Красное колесо. Узел III. Март Семнадцатого. Том 1
Шрифт:
Блистательно и покойно. Даже слишком.
А сердце почему-то подавливало.
– А что ж нам остаётся? Если императорская власть изменяет своему долгу быть вождём империи? Можно ли хуже развалить, чем он уже сделал?
Струве опал из подъёма, будто и не спорил. Кротко:
– Все мы Россию любим – да зряче ли? Мы своей любовью не приносим ли ей больше вреда?
– Пётр Бернгардович! – положил ему Шингарёв широкую кисть на несильное плечо, и голос его стал срывчатым. – Сказать, что мы Россию любим, – это банальность, и неловко даже повторять. Но я вот – ничего кроме России не люблю. И не вынес бы узнать, что служил ей – не так. Что любил её – не так, не правильно. Я лично – ни к какой власти не рвусь, я хочу только, чтобы было хорошо России. Но если наши глаза видят лучше, а их глаза отказали, а по дурности нрава они не хотят ни советоваться, ни осмотреться, ни прислушаться? Как же нам с ними сотрудничать? Они это сами исключили.

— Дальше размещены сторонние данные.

/-- Under the conditions of its clause each command answers a next state, the queue stays, only the units listed there change, and what follows holds. DYKE_ALIVE_TIMEOUT: alive and not paused, Dyke is not alive, every hardware permit is withdrawn and every pair turned off, and the channels disagree; else neither the safety unit nor a session changes. DISAGREE_TIMEOUT 30,000,000 ticks after the oldest trip of one channel: that trip is dropped, agree clears, source 296 is raised and the hub stops with cause 13; without one the safety units stay. OV_TRIP, outside replay: the channels that decide trip node and cause 4 with source 293; the first decision, when no trip of it stands, leaves the node tripped; no decision changes nothing. OVERVOLTAGE_RELEASE, outside replay: the node is not tripped, and each hardware permit is as its condition is then. PILOT_BACKUP, outside replay, of a closed pair with the hardware permit and 88 bad periods: the pair is turned off, the permit withdrawn, the backup has acted and the channels disagree; else neither the safety unit nor a session changes. SAFE_RESET_PULSE, outside replay, Tide ready: valid in both channels it arms the reset for 10 s and raises source 298; in neither it is counted with source 299; in one alone the channels disagree. RESET_ARM_EXPIRED at its instant disarms it and changes nothing else of the safety unit. The constructors of Instr whose completion it states: dykeAliveTimeout, disagreeTimeout, ovTrip, overvoltageRelease, pilotBackup, safeResetPulse, resetArmExpired. -/
def Obligations.SafetyChannels : Prop :=
  (∀ (s : State),
      (s.block.saf.dykeAlive = false ∨ dykePaused s.block = true) →
      ∃ t, exec .dykeAliveTimeout s = .next t ∧ Only [.lau, .sess, .mlk, .veh, .plc, .plcCfg, .imd, .imdG, .saf, .safX, .lsw, .pea, .arb, .slt, .legal, .bri, .key, .hic, .qmg, .cwy, .cwyX, .btn, .dmp, .rpl] s t ∧
        t.block.saf = s.block.saf ∧
        t.block.sess = s.block.sess) ∧
  (∀ (s : State),
      s.block.saf.dykeAlive = true →
      dykePaused s.block = false →
      ∃ t, exec .dykeAliveTimeout s = .next t ∧ Only [.lau, .sess, .mlk, .veh, .plc, .plcCfg, .imd, .imdG, .saf, .safX, .lsw, .pea, .arb, .slt, .legal, .bri, .key, .hic, .qmg, .cwy, .cwyX, .btn, .dmp, .rpl] s t ∧
        (t.block = safetyItem s.block (disagree (forAll allNodes (fun n b => lsOff n (updNode n (fun x => { x with permitHw := false }) b)) (updSaf (fun x => { x with dykeAlive := false }) s.block))))) ∧
  (∀ (s : State) (d : Bool) (f : Nat) (i : U64) (l : List (Bool × Nat × U64)),
      s.block.safX.tripsOpen = (d, f, i) :: l →
      i.toNat + 30000000 ≤ (now s.block).toNat →
      ∃ t, exec .disagreeTimeout s = .next t ∧ Only [.tide, .lau, .sess, .mlk, .veh, .plc, .plcCfg, .imd, .imdG, .saf, .safX, .lsw, .pea, .arb, .slt, .legal, .bri, .key, .hic, .qmg, .cwy, .cwyX, .btn, .dmp, .rpl, .prior] s t ∧
        (t.block = safetyItem s.block (contain { cause := 0x0D, scope := .hub, mode := .hubStop, base := 3, lock := true, reason := .safety } (irq 296 (updSaf (fun x => { x with agree := false }) (updSafX (fun x => { x with tripsOpen := l }) s.block)))))) ∧
  (∀ (s : State),
      s.block.safX.tripsOpen = [] →
      ∃ t, exec .disagreeTimeout s = .next t ∧ Only [.tide, .lau, .sess, .mlk, .veh, .plc, .plcCfg, .imd, .imdG, .saf, .safX, .lsw, .pea, .arb, .slt, .legal, .bri, .key, .hic, .qmg, .cwy, .cwyX, .btn, .dmp, .rpl, .prior] s t ∧
        t.block.saf = s.block.saf ∧
        t.block.safX = s.block.safX) ∧
  (∀ (s : State) (n : Fin 16) (dyke hw : Bool),
      s.block.rpl.mode = false →
      ∃ t, exec (.ovTrip n dyke hw) s = .next t ∧ Only [.lau, .sess, .mlk, .veh, .plc, .plcCfg, .imd, .imdG, .saf, .safX, .lsw, .pea, .arb, .slt, .legal, .bri, .key, .hic, .qmg, .cwy, .cwyX, .btn, .dmp, .rpl] s t ∧
        (t.block = safetyItem s.block (tripDecide (16 + n.val) dyke hw (fun b => if (nodeOf b n).ovTripped then b else contain { cause := 4, scope := .node n, mode := .immediate, base := 1, lock := true, reason := .safety } (irq 293 (updNode n (fun x => { x with ovTripped := true }) b))) s.block)) ∧
        ((dyke = true ∨ hw = true) → s.block.safX.tripsOpen.find? (fun t => t.2.1 == 16 + n.val) = none → (nodeOf t.block n).ovTripped = true)) ∧
  (∀ (s : State) (n : Fin 16) (dyke hw : Bool),
      s.block.rpl.mode = false →
      dyke = false →
      hw = false →
      (s.block.safX.tripsOpen.find? (fun t => t.2.1 == 16 + n.val) = none) →
      ∃ t, exec (.ovTrip n dyke hw) s = .next t ∧ Only [.lau, .sess, .mlk, .veh, .plc, .plcCfg, .imd, .imdG, .saf, .safX, .lsw, .pea, .arb, .slt, .legal, .bri, .key, .hic, .qmg, .cwy, .cwyX, .btn, .dmp, .rpl] s t ∧
        t.block.saf = s.block.saf ∧
        t.block.sess = s.block.sess) ∧
  (∀ (s : State) (n : Fin 16),
      s.block.rpl.mode = false →
      ∃ t, exec (.overvoltageRelease n) s = .next t ∧ Only [.saf, .safX, .lsw, .hic, .rpl] s t ∧
        (nodeOf t.block n).ovTripped = false ∧
        (∀ k, (nodeOf t.block k).permitHw = hwCondition (updNode n (fun x => { x with ovTripped := false }) (tripOver (16 + n.val) s.block)) k)) ∧
  (∀ (s : State) (n : Fin 16),
      s.block.rpl.mode = false →
      (nodeOf s.block n).permitHw = true →
      (nodeOf s.block n).closed = true →
      88 ≤ (nodeOf s.block n).pilotBad →
      ∃ t, exec (.pilotBackup n) s = .next t ∧ Only [.lau, .sess, .mlk, .veh, .plc, .plcCfg, .imd, .imdG, .saf, .safX, .lsw, .pea, .arb, .slt, .legal, .bri, .key, .hic, .qmg, .cwy, .cwyX, .btn, .dmp, .rpl] s t ∧
        (t.block = safetyItem s.block (disagree (lsOff n (updNode n (fun x => { x with backupActed := true, permitHw := false }) s.block))))) ∧
  (∀ (s : State) (n : Fin 16),
      s.block.rpl.mode = false →
      ((nodeOf s.block n).permitHw = false ∨ (nodeOf s.block n).closed = false ∨ (nodeOf s.block n).pilotBad < 88) →
      ∃ t, exec (.pilotBackup n) s = .next t ∧ Only [.lau, .sess, .mlk, .veh, .plc, .plcCfg, .imd, .imdG, .saf, .safX, .lsw, .pea, .arb, .slt, .legal, .bri, .key, .hic, .qmg, .cwy, .cwyX, .btn, .dmp, .rpl] s t ∧
        t.block.saf = s.block.saf ∧
        t.block.sess = s.block.sess) ∧
  (∀ (s : State) (dyke hw : Nat),
      s.block.rpl.mode = false →
      s.block.tide.ready = true →
      pulseValid dyke = true →
      pulseValid hw = true →
      ∃ t, exec (.safeResetPulse dyke hw) s = .next t ∧ Only [.lau, .sess, .mlk, .veh, .plc, .plcCfg, .imd, .imdG, .saf, .safX, .lsw, .pea, .arb, .slt, .legal, .bri, .key, .hic, .qmg, .cwy, .cwyX, .btn, .dmp, .rpl] s t ∧
        t.block.safX = { s.block.safX with width := satNat 16 (dyke / 1000), valid := true } ∧
        t.block.saf = { s.block.saf with resetArmedUntil := some (ahead s.block (10 * tSec)) } ∧
        Raised t.block 298) ∧
  (∀ (s : State) (dyke hw : Nat),
      s.block.rpl.mode = false →
      s.block.tide.ready = true →
      pulseValid dyke = false →
      pulseValid hw = false →
      ∃ t, exec (.safeResetPulse dyke hw) s = .next t ∧ Only [.lau, .sess, .mlk, .veh, .plc, .plcCfg, .imd, .imdG, .saf, .safX, .lsw, .pea, .arb, .slt, .legal, .bri, .key, .hic, .qmg, .cwy, .cwyX, .btn, .dmp, .rpl] s t ∧
        t.block.safX = { s.block.safX with width := satNat 16 (dyke / 1000), valid := false, rejected := satInc s.block.safX.rejected } ∧
        t.block.saf = s.block.saf ∧
        Raised t.block 299) ∧
  (∀ (s : State) (dyke hw : Nat),
      s.block.rpl.mode = false →
      s.block.tide.ready = true →
      pulseValid dyke ≠ pulseValid hw →
      ∃ t, exec (.safeResetPulse dyke hw) s = .next t ∧ Only [.lau, .sess, .mlk, .veh, .plc, .plcCfg, .imd, .imdG, .saf, .safX, .lsw, .pea, .arb, .slt, .legal, .bri, .key, .hic, .qmg, .cwy, .cwyX, .btn, .dmp, .rpl] s t ∧
        (t.block = safetyItem s.block (disagree (updSafX (fun x => { x with width := satNat 16 (dyke / 1000), valid := false }) s.block)))) ∧
  (∀ (s : State) (i : U64),
      s.block.saf.resetArmedUntil = some i →
      i.toNat ≤ (now s.block).toNat →
      ∃ t, exec .resetArmExpired s = .next t ∧ Only [.tide, .saf, .rpl, .prior] s t ∧
        t.block.saf = { s.block.saf with resetArmedUntil := none })
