theorem applyWidened_frame (k : Nat) (hubStop : Bool) (cause : U8) (b : Block) :
    Block.Only [.arb, .bri, .btn, .cwy, .cwyX, .dmp, .hic, .imd, .imdG, .key, .lau, .legal, .lsw, .mlk, .pea, .plc, .plcCfg, .qmg, .saf, .safX, .sess, .slt, .veh] b (applyWidened k hubStop cause b) := by
  unfold applyWidened
  with_reducible
    try lift_lets
    intro xx
    clear_value xx
    try lift_lets
    intro xx
    clear_value xx
    try lift_lets
    intro xx
    refine Block.Only.viaVar xx ?_ (fun _ => ?_) <;> [simp only [xx]; clear_value xx]
    refine .step (irq_frame ..) (by decide) ?_
    exact .refl _ _
    refine .ite _ ?_ ?_
    refine .forAll (fun _ _ _ => ?_) _ ?_
    split
    refine .step (openWindow_frame ..) (by decide) ?_
    refine .step (applyLane_frame ..) (by decide) ?_
    assumption
    assumption
    refine .step (updSaf_frame ..) (by decide) ?_
    assumption
    refine .step (openWindow_frame ..) (by decide) ?_
    refine .step (applyHub_frame ..) (by decide) ?_
    refine .step (updSaf_frame ..) (by decide) ?_
    assumption

theorem containAs_frame (soft : Bool) (f : FaultSpec) (b : Block) :
    Block.Only [.arb, .bri, .btn, .cwy, .cwyX, .dmp, .hic, .imd, .imdG, .key, .lau, .legal, .lsw, .mlk, .pea, .plc, .plcCfg, .qmg, .saf, .safX, .sess, .slt, .veh] b (containAs soft f b) := by
  unfold containAs
  with_reducible
    try lift_lets
    intro xx
    refine Block.Only.viaVar xx ?_ (fun _ => ?_) <;> [simp only [xx]; clear_value xx]
    refine .step (countFault_frame ..) (by decide) ?_
    exact .refl _ _
    refine .ite _ ?_ ?_
    refine .step (applyOwn_frame ..) (by decide) ?_
    refine .step (recordFault_frame ..) (by decide) ?_
    exact .refl _ _
    refine .ite _ ?_ ?_
    refine .step (openWindow_frame ..) (by decide) ?_
    refine .step (recordFault_frame ..) (by decide) ?_
    refine .step (applyOwn_frame ..) (by decide) ?_
    assumption
    refine .ite _ ?_ ?_
    refine .step (applyWidened_frame ..) (by decide) ?_
    refine .step (recordFault_frame ..) (by decide) ?_
    refine .step (applyOwn_frame ..) (by decide) ?_
    assumption
    refine .step (applyWidened_frame ..) (by decide) ?_
    refine .step (updSaf_frame ..) (by decide) ?_
    refine .step (recordFault_frame ..) (by decide) ?_
    refine .step (applyOwn_frame ..) (by decide) ?_
    assumption

theorem contain_frame (f : FaultSpec) (b : Block) :
    Block.Only [.arb, .bri, .btn, .cwy, .cwyX, .dmp, .hic, .imd, .imdG, .key, .lau, .legal, .lsw, .mlk, .pea, .plc, .plcCfg, .qmg, .saf, .safX, .sess, .slt, .veh] b (contain f b) := by
  unfold contain
  with_reducible
    refine .step (containAs_frame ..) (by decide) ?_
    exact .refl _ _

theorem deviceFault_frame (s : CScope) (base : Nat) (b : Block) :
    Block.Only [.arb, .bri, .btn, .cwy, .cwyX, .dmp, .hic, .imd, .imdG, .key, .lau, .legal, .lsw, .mlk, .pea, .plc, .plcCfg, .qmg, .saf, .safX, .sess, .slt, .veh] b (deviceFault s base b) := by
  unfold deviceFault
  with_reducible
    refine .step (contain_frame ..) (by decide) ?_
    exact .refl _ _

Устал ли Струве говорить? окунулся в мысли? –
Поперёк входа на Троицкий мост стояла редкая цепочка солдат, но пропускали свободно всех.
Люди всё-таки шли. И рабочие, одетые по-праздничному, кто и в котелках.
Шингарёв и Струве пошли по плавно-медленному взъёму моста, по правому тротуару, у бетонного парапета, вот уже за черту петропавловских бастионов и набережной линии. Налево посмотреть было ярко, невозможно. А направо. Белела Нева под снегом. На нём, потемней, сохранялись пересекающие поперечные тропки, проделанные вчера многими пешеходами. Выше Дворцового моста, недостроенного, с деревянными будками, нарушавшими стиль, чернело вмёрзшее на зиму судно. А пройдя дальше – видно было и несколько таких, за Биржевым, у Пенькового Буяна.
За первым тройчатым фонарём потянулась узорная решётка перил, убранная мелкими иголками изморози.
И самый Троицкий мост, в двух рядах гроздевых фонарей, – без трамваев, без извозчиков, почти и без пешеходов, – невероятный, завороженный, праздничный стоял в этом морозном солнце.
Невозможно было не остановиться, не посмотреть направо, к солнцу спиной.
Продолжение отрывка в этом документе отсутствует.